### INPUT DATA
-- ==== Sys2Proof/Config.lean ====
section
/-!
DEFINITION. The configuration record `Cfg` of spec/00_scope.md R6, and the values that the spec leaves to a draw. `Cfg`
is plain data, so that a state can hold it; no rule fixes a field of it, so the session's own record is opaque and every
claim about a state holds for every configuration.
-/

namespace Sys2Proof

/-- The 15 controller commands of spec/30_encoding.md R77, in the order of their ids 0 to 14. -/
inductive CmdId
  | reset | allpts | pwrctl | onoff | comdir | segdir | evol | refresh | chgpump | bias | vop | reverse
  | line | colmsb | collsb
deriving DecidableEq, Repr, Inhabited

/-- The two command shapes: one word, or two words in one transfer (R73, R74). -/
inductive Shape
  | cmd1
  | cmd2
deriving DecidableEq, Repr, Inhabited

/-- "base command byte + argument bit-mask" of one controller command (R5, R6). -/
structure CmdConst where
  base : Byte
  mask : Byte
deriving DecidableEq, Repr, Inhabited

/-- `Cfg.cmd`, the controller command constant table (R6): one entry per command id. -/
structure CmdTable where
  reset   : CmdConst
  allpts  : CmdConst
  pwrctl  : CmdConst
  onoff   : CmdConst
  comdir  : CmdConst
  segdir  : CmdConst
  evol    : CmdConst
  refresh : CmdConst
  chgpump : CmdConst
  bias    : CmdConst
  vop     : CmdConst
  reverse : CmdConst
  line    : CmdConst
  colmsb  : CmdConst
  collsb  : CmdConst
deriving DecidableEq, Repr, Inhabited

/-- `Cfg.initArg`, the argument each bring-up step passes, ids 0 to 11 (R6). -/
structure InitArgs where
  reset   : Byte
  allpts  : Byte
  pwrctl  : Byte
  onoff   : Byte
  comdir  : Byte
  segdir  : Byte
  evol    : Byte
  refresh : Byte
  chgpump : Byte
  bias    : Byte
  vop     : Byte
  reverse : Byte
deriving DecidableEq, Repr, Inhabited

/-- The `legal` predicate of a control-table entry as plain data (DESIGN CHOICE, log entry 13, safe): the default of
spec/45_host_ops.md R200 and R201, or any set of bytes, bit `v` of the table saying whether `v` is legal. -/
inductive Legal
  | upToMask
  | table (bits : BitVec 256)
deriving DecidableEq, Repr, Inhabited

/-- One entry of `Cfg.ctl`: code -> (command, legal arguments) (R6, R199). -/
structure CtlEntry where
  code  : Byte
  cmd   : CmdId
  legal : Legal
deriving DecidableEq, Repr, Inhabited

/-- One entry of the glyph table: the bitmap of one character code, `GW` bytes long (R52). -/
structure GlyphEntry (gw : Nat) where
  code  : Byte
  bytes : Vector Byte gw
deriving DecidableEq, Repr, Inhabited

/-- The line-clear policies, numbered 0 to 3 in this order (spec/10_state.md R26). -/
inductive Policy
  | none
  | clearLeft
  | clearRight
  | clearBoth
deriving DecidableEq, Repr, Inhabited

/-- The configuration record (R6). `CBCAP` is no field: it is fixed at 4. `W >= 1` and `NREQ >= 1` are required, so the
record holds each less one, and a configuration with `W = 0` cannot be written (log entry 2, safe). The glyph table is
the listed codes and one bitmap for all the others, each of `GW` bytes as the platform owes it (R52,
spec/70_reset_and_hazards.md R251; log entry 13). No rule reads `nlines` or `glyphOffset`. -/
structure Cfg where
  wLess1      : Nat
  nrows       : Nat
  nlines      : Nat
  blank       : Byte
  gw          : Nat
  glyphOffset : Byte
  glyphs      : List (GlyphEntry gw)
  glyphElse   : Vector Byte gw
  cmd         : CmdTable
  initArg     : InitArgs
  ctl         : List CtlEntry
  policy0     : Policy
  nreqLess1   : Nat
deriving DecidableEq, Repr, Inhabited

/-- `W`, the capacity of the row buffer and the number of pixel columns of one controller row (R6, R7). -/
def Cfg.w (c : Cfg) : Nat := c.wLess1 + 1

/-- `NREQ`, the number of requesters (R6). -/
def Cfg.nreq (c : Cfg) : Nat := c.nreqLess1 + 1

/-- `CBCAP`, the capacity of the command buffer: "a single command buffer of 4 words" (R6). -/
def cbCap : Nat := 4

/-- The configuration of this session: complete, constant and not known to the model (R6, R251; log entry 1). -/
opaque Config.session : Cfg

/-- FREE VALUE: the word that storage slot `i` of a buffer holds after reset (R38, U1: "one draw per word; never zero by
default"; log entry 3, safe). -/
opaque Config.resetWord : BufId → Nat → Word

/-- FREE VALUE: the answer of the transport to the `n`-th drawn transport call (R30, U3: "a draw at every call, under no
law"; log entry 4, safe). -/
opaque Config.transportAnswer : Nat → Bool

/-- FREE VALUE: the `n`-th drawn choice among the agents that have a step (R190, U4; log entry 5, safe). -/
opaque Config.agentChoice : Nat → Nat

end Sys2Proof
end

### WHAT YOU ARE ASKED TO DO
Output exactly the lines above, from the one holding "of the command" through the end of the data, including the first and last.

### ANSWER TO THE PROBLEM
/-- `CBCAP`, the capacity of the command buffer: "a single command buffer of 4 words" (R6). -/
def cbCap : Nat := 4

/-- The configuration of this session: complete, constant and not known to the model (R6, R251; log entry 1). -/
opaque Config.session : Cfg

/-- FREE VALUE: the word that storage slot `i` of a buffer holds after reset (R38, U1: "one draw per word; never zero by
default"; log entry 3, safe). -/
opaque Config.resetWord : BufId → Nat → Word

/-- FREE VALUE: the answer of the transport to the `n`-th drawn transport call (R30, U3: "a draw at every call, under no
law"; log entry 4, safe). -/
opaque Config.transportAnswer : Nat → Bool

/-- FREE VALUE: the `n`-th drawn choice among the agents that have a step (R190, U4; log entry 5, safe). -/
opaque Config.agentChoice : Nat → Nat

end Sys2Proof
end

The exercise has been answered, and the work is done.